The contribution is not a leaderboard of raw lifespan effects. The contribution is a self-auditing scientific skill that asks which model-organism longevity claims remain convincing after perturbation and falsification pressure.
Data
The canonical input is data/drugage_build5_2024-11-29.csv, a vendored DrugAge Build 5 snapshot dated November 29, 2024. The scored path validates the file hash, required columns, and release metadata before processing. No network access is needed after the repository is cloned.
Rows are dropped only if compound name, species, or numeric avg_lifespan_change_percent is missing. In the frozen rerun, the workflow retained 3372 of 3423 DrugAge rows, covering 1038 compounds, 33 normalized species, and 9 scored taxon labels.
Methods
The canonical ranking uses DrugAge's average lifespan change field, avg_lifespan_change_percent, because it is the most consistently populated and directly comparable effect-size field in DrugAge. Significance annotations are retained descriptively because they are heterogeneous across studies and do not provide a stable standalone ranking signal. For each compound, the workflow computes:
- number of experiments
- number of species
- number of taxa
- number of PMIDs
- median effect
- 10% trimmed-mean effect
- sign consistency
- leave-one-species-out stability
- leave-one-taxon-out stability
- aggregation stability
- breadth score
- robustness score
Compounds are then assigned to four evidence tiers:
robustpromisingthin evidenceconflicted
Ranking is robustness-first: tier priority dominates sort order, followed by robustness score, species breadth, taxonomic breadth, PMID breadth, and effect magnitude.
The scored path emits two scientific certificates.
The Claim Stability Certificate evaluates the top-ranked compounds under five fixed perturbations:
- leave-one-species-out positivity
- leave-one-taxon-out positivity
- positive median and trimmed mean
- exclusion of single-PMID compounds
- exclusion of mixed-sign compounds
The Empirical Null Certificate runs 128 fixed-seed species-stratified effect permutations. Within each species, average lifespan effects are shuffled across rows, preserving DrugAge's species composition and within-species effect distribution while breaking the link between compound identity and observed effect.
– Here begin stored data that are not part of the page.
/-- The registers it says are equal. -/
structure KeptFields (s t : State) : Prop where
  cfg : t.cfg = s.cfg
  session : t.session = s.session
  orch : t.orch = s.orch
  blk : t.blk = s.blk
  chk8 : t.chk8 = s.chk8
  port : t.port = s.port
  ret : t.ret = s.ret
  unitCall : t.unitCall = s.unitCall

/-- They are. -/
theorem Kept.f {s t : State} (h : Kept s t) : KeptFields s t := by
  cases s; cases t; simp [Kept] at *; constructor <;> simp [*]

/-- The FlashData frame is the same. -/
theorem Kept.buf {s t : State} (h : Kept s t) : bufFrame t = bufFrame s := by
  simp [bufFrame, h.f.cfg, h.f.blk, h.f.chk8]

/-- How any operation goes on when its RECV has returned: it sends nothing, or, FDATA,
    one more copy of its frame (R114). -/
theorem opContinue_any (op : UnitOp) (st : ResultCode) (s : State) :
    (∀ t, opContinue op st s = .again t → Kept s t ∧ Starts s t ∧ ((Exchanged [] [] s.env t.env ∧
        t.blkAttempt = s.blkAttempt) ∨ (op = .fdata ∧ Exchanged (bufFrame s) [] s.env t.env ∧ s.blkAttempt < 3 ∧
        t.blkAttempt = s.blkAttempt + 1))) ∧
    (∀ st2 t, opContinue op st s = .finished st2 t → Kept s t ∧ t.env = s.env ∧ t.rx = s.rx ∧
        t.blkAttempt = s.blkAttempt) := by
  have br : ∀ (op' : Byte) (T : U32) (u : State), Kept u (beginRecv op' T u) ∧ Starts u (beginRecv op' T u) ∧
      Exchanged [] [] u.env (beginRecv op' T u).env ∧ (beginRecv op' T u).blkAttempt = u.blkAttempt :=
    fun op' T u => ⟨.rx (beginRecv_regs _ _ _), beginRecv_starts _ _ _, beginRecv_exchanged _ _ _, rfl⟩
  have sd : ∀ (st : ResultCode) (u : State), Kept s u → u.env = s.env → u.rx = s.rx → u.blkAttempt = s.blkAttempt →
     (∀ t, syncDecide st u = .again t → Kept s t ∧ Starts s t ∧ Exchanged [] [] s.env t.env ∧
         t.blkAttempt = s.blkAttempt) ∧
     (∀ st2 t, syncDecide st u = .finished st2 t → Kept s t ∧ t.env = s.env ∧ t.rx = s.rx ∧
         t.blkAttempt = s.blkAttempt) := by
    intro st u hk he hr hb
    refine ⟨fun t h => ?_, fun st2 t h => ?_⟩
    · simp only [syncDecide] at h
      split at h
      · cases h
        obtain ⟨a, b, c, d⟩ := br u.cfg.opcSync u.rx.timeout u
        exact ⟨hk.trans a, ⟨b.active, he ▸ b.stamps, he ▸ b.overrun, hk.f.cfg ▸ b.start⟩, he ▸ c, d.trans hb⟩
      · split at h
        · cases h
          obtain ⟨a, b, c, d⟩ := br u.cfg.opcSync u.cfg.tDefault { u with syncStatus := st, syncPhase := .flush }
          exact ⟨(hk.trans (t := u) (u := { u with syncStatus := st, syncPhase := .flush }) rfl).trans a,
              ⟨b.active, he ▸ b.stamps, he ▸ b.overrun, hk.f.cfg ▸ b.start⟩,
              (by have e : Exchanged [] [] u.env _ := c; exact he ▸ e), d.trans hb⟩
        · cases h
    · simp only [syncDecide] at h
      split at h
      · cases h
      · split at h <;> cases h
        exact ⟨hk.trans (t := u) (u := { u with syncPhase := .idle }) rfl, he, hr, hb⟩
  cases op
  · exact ⟨fun t h => (by change OpStep.finished _ _ = OpStep.again _ at h; cases h),
      fun st2 t h => by change OpStep.finished _ _ = OpStep.finished _ _ at h; cases h; exact ⟨.refl _, rfl, rfl, rfl⟩⟩
  · exact ⟨fun t h => (by change OpStep.finished _ _ = OpStep.again _ at h; cases h),
      fun st2 t h => by change OpStep.finished _ _ = OpStep.finished _ _ at h; cases h; exact ⟨.refl _, rfl, rfl, rfl⟩⟩
  · change (∀ t, syncContinue st s = .again t → _) ∧ (∀ st2 t, syncContinue st s = .finished st2 t → _)
    cases hp : s.syncPhase
    · have : syncContinue st s = .finished st s := by simp only [syncContinue, hp]
      rw [this]
      exact ⟨fun t h => (by cases h), fun st2 t h => by cases h; exact ⟨.refl _, rfl, rfl, rfl⟩⟩
    · have : syncContinue st s = syncDecide (replyStatus st s.rx.bodyLen) { s with syncExtra := 0, syncPhase := .extra } := by simp only [syncContinue, hp]
      rw [this]
      obtain ⟨h1, h2⟩ := sd (replyStatus st s.rx.bodyLen) { s with syncExtra := 0, syncPhase := .extra } rfl rfl rfl rfl
      exact ⟨fun t h => by obtain ⟨a, b, c, d⟩ := h1 t h; exact ⟨a, b, .inl ⟨c, d⟩⟩, h2⟩
    · have : syncContinue st s = syncDecide st { s with syncExtra := s.syncExtra + 1 } := by
        simp only [syncContinue, hp]
      rw [this]
      obtain ⟨h1, h2⟩ := sd st { s with syncExtra := s.syncExtra + 1 } rfl rfl rfl rfl
      exact ⟨fun t h => by obtain ⟨a, b, c, d⟩ := h1 t h; exact ⟨a, b, .inl ⟨c, d⟩⟩, h2⟩
    · have : syncContinue st s = if flushGoesOn st s.rx.bodyLen then .again (beginRecv s.cfg.opcSync s.cfg.tDefault s)
    else .finished s.syncStatus { s with syncPhase := .idle } := by simp only [syncContinue, hp]
      rw [this]
      refine ⟨fun t h => ?_, fun st2 t h => ?_⟩
      · split at h
        · cases h
          obtain ⟨a, b, c, d⟩ := br s.cfg.opcSync s.cfg.tDefault s
          exact ⟨a, b, .inl ⟨c, d⟩⟩
        · cases h
      · split at h
        · cases h
        · cases h
          exact ⟨rfl, rfl, rfl, rfl⟩
  · exact ⟨fun t h => (by change OpStep.finished _ _ = OpStep.again _ at h; cases h),
      fun st2 t h => by change OpStep.finished _ _ = OpStep.finished _ _ at h; cases h; exact ⟨.refl _, rfl, rfl, rfl⟩⟩
  · change (∀ t, fdataContinue st s = .again t → _) ∧ (∀ st2 t, fdataContinue st s = .finished st2 t → _)
    simp only [fdataContinue]
    refine ⟨fun t h => ?_, fun st2 t h => ?_⟩
    · split at h
      · rename_i hd
        cases h
        obtain ⟨a1, a2, a3, a4, a5, -⟩ := attempt_facts s
        obtain ⟨b1, b2, b3, b4⟩ := beginCmd_starts s.cfg.opcFlashData (blockBody s.blk) (zext32 s.chk8) s.cfg.tBlock
          { s with blkAttempt := s.blkAttempt + 1 }
        have hlt : s.blkAttempt < 3 := by simp [retryDue, blockAttempts] at hd; exact of_decide_eq_true hd.2
        exact ⟨.att a1, ⟨b1, b2, b3, b4⟩, .inr ⟨trivial, a5, hlt, a2⟩⟩
      · cases h
    · split at h
      · cases h
      · cases h; exact ⟨.refl _, rfl, rfl, rfl⟩
  · exact ⟨fun t h => (by change OpStep.finished _ _ = OpStep.again _ at h; cases h),
      fun st2 t h => by change OpStep.finished _ _ = OpStep.finished _ _ at h; cases h; exact ⟨.refl _, rfl, rfl, rfl⟩⟩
With 128 reruns, the smallest nonzero empirical p-value is 1/129, approximately 0.0078.
Results
In the frozen rerun, the evidence tiers were:
robust: 48 compoundspromising: 174 compoundsthin_evidence: 435 compoundsconflicted: 381 compounds
The top 10 compounds were:
SpermidineApple extractN-acetyl-L-cysteineMinocyclineAlpha-ketoglutarateCarnosineRapamycinMycophenolic acidEpigallocatechin-3-gallateVitamin E
Some top-ranked compounds may look surprising; this ranking reflects internal robustness within curated model-organism evidence, not human plausibility or mechanistic priority.
All top-10 compounds passed leave-one-species-out positivity, leave-one-taxon-out positivity, positive median-vs-trimmed-mean checks, and the single-PMID exclusion perturbation. Three of the top 10 also passed the stricter mixed-sign exclusion perturbation.
The observed top-10 mean robustness score was 0.94097, compared with a null mean of 0.91330 and null standard deviation 0.01130. The corresponding empirical p-value was 0.00775, indicating measurable rather than overwhelming score separation. The more persuasive null result was the robust-compound count: 48, compared with a null mean of 29.49, null standard deviation 4.07, and empirical p-value 0.00775.
Optional AnAge Context
The optional AnAge context report joins normalized DrugAge species to a vendored AnAge snapshot for descriptive context only. It does not alter the canonical ranking, scores, tiers, or certificates. In the current rerun, 10 of 35 normalized DrugAge species matched AnAge exactly after normalization.
Limitations
This workflow ranks model-organism longevity evidence and does not recommend interventions for humans. It does not harmonize doses, perform causal mechanism inference, or treat DrugAge significance fields as scored inputs. Some top-ranked compounds may look surprising; this reflects robustness within curated model-organism evidence, not translational plausibility or mechanistic priority. The optional AnAge join is intentionally descriptive and partial.
Conclusion
This repository contributes a lightweight, offline, agent-native longevity workflow that ranks claims by robustness, certifies perturbation stability, and measures separation from a species-matched empirical null. The main result is not a static list of compounds. The main result is an executable skill that interrogates its own conclusions before reporting them.
Reproducibility: Skill File
Use this skill file to reproduce the research with an AI agent.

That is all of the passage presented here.